Background Treatment escalation plans (TEPs) document decisions around levels of care. In April 2020 during the first wave of the Covid-19 pandemic 90–100% of TEPs were completed in our health board, falling to 12–82% by September 2020. We aimed to increase the percentage of inpatients with a TEP that was completed, and discussed with the patient or relative. Our secondary aim was to explore barriers to TEP completion.

Method All doctors working in one large acute teaching hospital were invited to complete an online questionnaire, identifying barriers to completing TEPs. Two medical and two surgical wards were selected for study. One of each were selected at random to receive a teaching intervention focused on the rationale and practical application of TEPs. TEPs were audited on all wards pre and post intervention.

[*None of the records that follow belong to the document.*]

/-- What judging NAP, HOLD or a change of the domains changes: BLOCKER at most (R461). -/
theorem need_power (s : Sys) (cls : Cls) (k v : Nat) (i : Int) (ext : Ext) (hk : k = Key.Pwr.COMMAND ∨ k = Key.Dom.ENABLE) :
    (s.need cls k v i ext).1 = s ∨ ∃ b : Nat, (s.need cls k v i ext).1 = s.wr Key.PwrSt.BLOCKER b := by
  rcases hk with rfl | rfl
  · have hneed : s.need cls Key.Pwr.COMMAND v i ext = if v = 1 then s.napAbort cls else (s, if v = 2 then s.holdAbort cls else 0x0604) := by
      unfold need
      dsimp only
      rw [if_neg (by decide), if_pos rfl]
    rw [hneed]
    split
    · unfold napAbort
      split
      · exact .inl rfl
      split
      · exact .inr ⟨_, rfl⟩
      split
      · exact .inr ⟨_, rfl⟩
      · exact .inl rfl
    · exact .inl rfl
  · rw [need_domains]
    unfold domAbort
    dsimp only
    split
    · exact .inr ⟨_, rfl⟩
    split
    · exact .inl rfl
    split
    · split
      · exact .inl rfl
      · exact .inr ⟨_, rfl⟩
    · exact .inl rfl

end Sys

/-- Settles O44: the mask is check 8, and of the entry's own checks none is earlier. -/
theorem stateMaskRefuses : Obligations.StateMaskRefuses := by
  refine ⟨fun idx sub r hr _ => entryRow_mask hr, rfl, rfl, rfl, rfl, rfl, rfl, fun s otp q ext r w hr hw hfront hon hreached hform hown hmask => ?refused,
    fun s cls k v i ext hk => s.need_power cls k v i ext hk⟩
  rw [← Sys.clsOf_ungate s (domainOf q.idx)] at hown ⊢
  rw [← Sys.ungate_dev s (domainOf q.idx)] at hmask
  exact Sys.serve_word_refused hr hfront hon hreached hw hform (Sys.writeEntry_masked _ otp q.acc _ r w ext hmask hown) (by decide)

/-! ### A copy of the store that fails (R61, R62) -/

namespace Sys

/-- What a write that is accepted has passed: checks 1 to 7, and the checks of `writeEntry` with no code left. -/
theorem accepts_judged {s : Sys} {acc : Access} {k v : Nat} {ext : Ext} {r : Dict.Row} (h : s.accepts acc k v ext = true)
    (hr : entryRow (keyIdx k) (keySub k) = some r) : ∃ w, (s.clocked k).formOf (writeReq acc k v) r.ty = .word w ∧
      s.passes (writeReq acc k v) r = true ∧ r.st.testBit (devCode (s.clocked k).dev) = true ∧ (s.needed acc k r (maskWord r w) ext).2 = 0 ∧
      (s.clocked k).rangeOk ((s.clocked k).clsOf acc.who) k r (maskWord r w).toNat (intOf r (maskWord r w)) = true ∧ (s.clocked k).storeBusy k r = false ∧
      acc.parity = true ∧ (r.kept = true → acc.copyA = true ∧ ((s.clocked k).pair ((s.clocked k).storePair k)).building = false) ∧ r.ty ≠ .domain := by
  have hidx : (writeReq acc k v).idx = keyIdx k := rfl
  have hsub : (writeReq acc k v).sub = keySub k := rfl
  unfold accepts wordOf at h
  simp only [hidx, hsub, hr] at h
  cases hform : (s.clocked k).formOf (writeReq acc k v) r.ty with
  | word w =>
    simp only [hform, Bool.and_eq_true, decide_eq_true_eq, Bool.not_eq_true', Bool.or_eq_true] at h
    obtain ⟨hfree, ⟨⟨⟨⟨⟨⟨⟨⟨hfront, hon⟩, hreached⟩, hst⟩, hneed⟩, hrange⟩, hbusy⟩, hparity⟩, hstore⟩, hty⟩ := h
    refine ⟨w, rfl, ?_, by rwa [clocked_dev], hneed, hrange, hbusy, hparity, fun hk => hstore.resolve_left (by simp [hk]), hty⟩
    simp only [passes, hidx, hfree, hfront, hon, hreached, decide_true, Bool.and_self]
  | stage _ => simp [hform] at h
  | nothing => simp [hform] at h
  | bad => simp [hform] at h

/-- Checks 8 to 12 of a write that pass leave no code. -/
theorem pickAbort_judged {u : Sys} {cls : Cls} {k : Nat} {r : Dict.Row} {w : Word} {ext : Ext} {parity : Bool}
    (hst : r.st.testBit (devCode u.dev) = true) (hneed : (u.need cls k w.toNat (intOf r w) ext).2 = 0)
    (hrange : u.rangeOk cls k r w.toNat (intOf r w) = true) (hbusy : u.storeBusy k r = false) (hparity : parity = true) :
    pickAbort [(!r.st.testBit (devCode u.dev), 0x0803), (true, (u.need cls k w.toNat (intOf r w) ext).2),
      (!u.rangeOk cls k r w.toNat (intOf r w), 0x0604), (u.storeBusy k r, 0x0805), (!parity, 0x0901)] = 0 := by
  rw [hst, hneed, hrange, hbusy, hparity]
  decide
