/-- Settles O57, by induction on the moves. -/
theorem hostMovesKeepCanonicalMemory : Obligations.HostMovesKeepCanonicalMemory := by
  unfold Obligations.HostMovesKeepCanonicalMemory
  intro ms
  induction ms with
  | nil => exact fun _ h => h
  | cons m ms ih => exact fun s h => ih (m.apply s) (h.hostMove m)

end Sys2Proof.Machine

namespace Sys2Proof.Machine

/-! ### Exceptions (R113 to R116) -/

/-- Settles O12: every instruction answers the state its form's shared operation gives. -/
theorem everyInstructionAlwaysCompletes : Obligations.EveryInstructionAlwaysCompletes := by
  unfold Obligations.EveryInstructionAlwaysCompletes
  exact fun i s => ⟨Form.run i.form s, exec_eq_run i s⟩

/-- The only fault of a step is the decode error, and only an unknown opcode raises it (R113, R114). -/
theorem step_eq_fault_iff {s : State} {f : Fault} :
    step s = .fault f ↔ decodeOpcode s.fetchOpcode = none ∧ f = .decodeError s.fetchOpcode s.pc := by
  constructor
  · intro h
    obtain ⟨hop, hfault⟩ | ⟨i, -, hnext⟩ := step_cases s
    · rw [hfault] at h
      cases h
      exact ⟨hop, rfl⟩
    · rw [hnext] at h
      cases h
  · rintro ⟨hop, rfl⟩
    exact step_of_decode_none hop

/-- Settles O10: the fault names the byte at PC and PC, and the host gets back the state it had. -/
theorem decodeErrorExactlyOnUnknownOpcode : Obligations.DecodeErrorExactlyOnUnknownOpcode := by
  unfold Obligations.DecodeErrorExactlyOnUnknownOpcode
  exact fun _ _ => ⟨step_eq_fault_iff, hostStep_of_fault⟩

/-- Settles O13: the first of the `n + 1` steps fails, and `run_steps` stops there. -/
theorem decodeErrorRepeatsForever : Obligations.DecodeErrorRepeatsForever := by
  unfold Obligations.DecodeErrorRepeatsForever
  exact fun _ _ => runSteps_succ_of_fault

/-- A move that leaves the state as it is does so any number of times. -/
theorem runMoves_replicate_of_apply_eq {m : HostMove} {s : State} (h : m.apply s = s) (n : Nat) :
    runMoves (List.replicate n m) s = s := by
  induction n with
  | zero => rfl
  | succ n ih => rw [List.replicate_succ, runMoves, h, ih]

/-- A failed step, as a move of the host, leaves the state as it is (R115). -/
theorem apply_step_of_fault {s : State} {f : Fault} (h : step s = .fault f) : HostMove.step.apply s = s := by
  rw [HostMove.apply, hostStep_of_fault h]

/-- The byte the host writes at PC is the one the next step fetches (R99, R109). -/
@[simp] theorem fetchOpcode_hostWriteByte_pc (s : State) (op : Byte) :
    (hostWriteByte s.pc op s).fetchOpcode = op := by
  rw [hostWriteByte, State.fetchOpcode, State.writeByte_pc, State.readByte_writeByte_same]

/-- Settles O60: a failed step is a move that changes nothing, however often it is repeated, and after the mend the
next step fetches the byte the host wrote. -/
theorem hostStepsRepeatDecodeError : Obligations.HostStepsRepeatDecodeError := by
  unfold Obligations.HostStepsRepeatDecodeError
  intro s f h
  refine ⟨fun n => ?_, fun op i hop => step_of_decode_some ?_⟩
  · have hrun := runMoves_replicate_of_apply_eq (apply_step_of_fault h) n
    exact ⟨hrun, by rw [hrun, hostStep_of_fault h]⟩
  · rw [fetchOpcode_hostWriteByte_pc, hop]

end Sys2Proof.Machine

namespace Sys2Proof.Machine

/-! ### The self-jump and the empty core (R133, R138) -/

/-- With displacement -2 the relative target is the opcode's own address, for every PC (R94, D7, D11). -/
theorem State.relTarget_of_fetchN8_eq_neg_two {s : State} (h : s.fetchN8 = 0xFE) : s.relTarget = s.pc := by
  have hdisp : (0xFE : Byte).toInt = -2 := by decide
  have hsum : (s.pc.toNat : Int) + 2 + -2 = s.pc.toNat := by omega
  rw [State.relTarget, h, hdisp, hsum, BitVec.ofInt_natCast, BitVec.ofNat_toNat, BitVec.setWidth_eq]

/-- A taken relative jump to its own address changes nothing, since a jump writes only PC (R97, R138). -/
theorem jumpRel_eq_self {cc : Option Cond} {s : State} (htaken : jumpTaken s.flags cc = true)
    (htarget : s.relTarget = s.pc) : jumpRel cc s = s := by
  rw [jumpRel, if_pos htaken, htarget, State.setPc]

/-- A step on `JR -2` completes in the state it started from (R138). -/
theorem step_selfJump {s : State} (hop : s.fetchOpcode = 0x18) (hdisp : s.fetchN8 = 0xFE) : step s = .next s := by
  have hdecode : decodeOpcode s.fetchOpcode = some (.ofJr none) := by
    rw [hop]
    decide
  rw [step_of_decode_some hdecode, exec_ofJr,
    jumpRel_eq_self rfl (State.relTarget_of_fetchN8_eq_neg_two hdisp)]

Results The doctor’s survey had 40 responses. In medicine and surgery the main barrier was ‘time pressures’. In trauma and orthopaedics (T&O) it was ‘unable to find a TEP form in the notes’.

14 doctors, 32 nurses and 4 healthcare support workers attended the teaching intervention. We also provided teaching during the T&O clinical governance meeting. In medicine, numbers of completed TEPs decreased from 20 (80%) to 12 (52%) on the non-intervention, and from 9 (30%) to 5 (19%) on the intervention ward. In surgery, numbers of completed TEPs increased from 1 (3%) to 2 (7%) on the non-intervention ward and from 0 to 3 (12%) on the intervention ward. Of the 30 patients who were not for full escalation, 8 (4 pre-intervention, 4 post-intervention) did not have a documented discussion with the patient or relative.

Conclusion The teaching intervention is not clearly effective in isolation. This may in part be because it did not address the major barriers to TEP completion, as identified in the survey.